Xuchao Zhang, a Ph.D. student in computer science, is focused on solving the problem of mislabeling.
“Using scalable robust model learning, we propose distributed and online robust algorithms to handle regression and classification problems in the presence of adversarial data corruption,” said Zhang, who is advised by Chang-Tien (C.T.) Lu in the National Capital Region.
Zang said his research can be broadly applied to noisy datasets in massive real-world applications.
Zhang, who earned a bachelor’s degree at Shanghai Jiao Tong University in China, begin his Ph.D. studies in 2009.
“I chose Virginia Tech’s engineering school for its abundance of advanced research resources and outstanding faculty in the field of data mining and machine learning,” Zhang said. “I am very fortunate to work with Dr. Lu as a DAC student.”

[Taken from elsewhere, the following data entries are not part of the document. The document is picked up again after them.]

-- ==== Sys2Proof/Decode.lean ====
section
/-!
DEFINITION. Decode.lean: the table of the spec gives no command a bit encoding (spec/opcode_table.json, "fields": []), so no word spells
a command.
-/
namespace Sys2Proof

/-- The command that a word spells by the table's bits: none, since no row of the table has bits. -/
def decodeTableWord (_nbits _w : Nat) : Option Instr := none

end Sys2Proof
end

He collaborated with Lu and other researchers from Virginia Tech and George Mason University on the study, “Online and Distributed Robust Regressions under Adversarial Data Corruption,” which he presented at the 2017 IEEE International Conference on Data Mining (ICDM) in New Orleans, LA, in November.
His research has also been presented at other conferences, including the ACM International Conference on Information and Knowledge Management (CIKM); the IEEE International Conference on Big Data, and the International Joint Conference on Artificial Intelligence (IJCAI).
Zhang serves on the program committee (research track) for the Association of Computing Machinery’s Special Interest Group on Knowledge of Discovery and Data Mining (KDD) and will be attending the 2018 conference in London.
This summer, Zhang heads to Redmond, Washington, where he has an internship at Microsoft Research AI.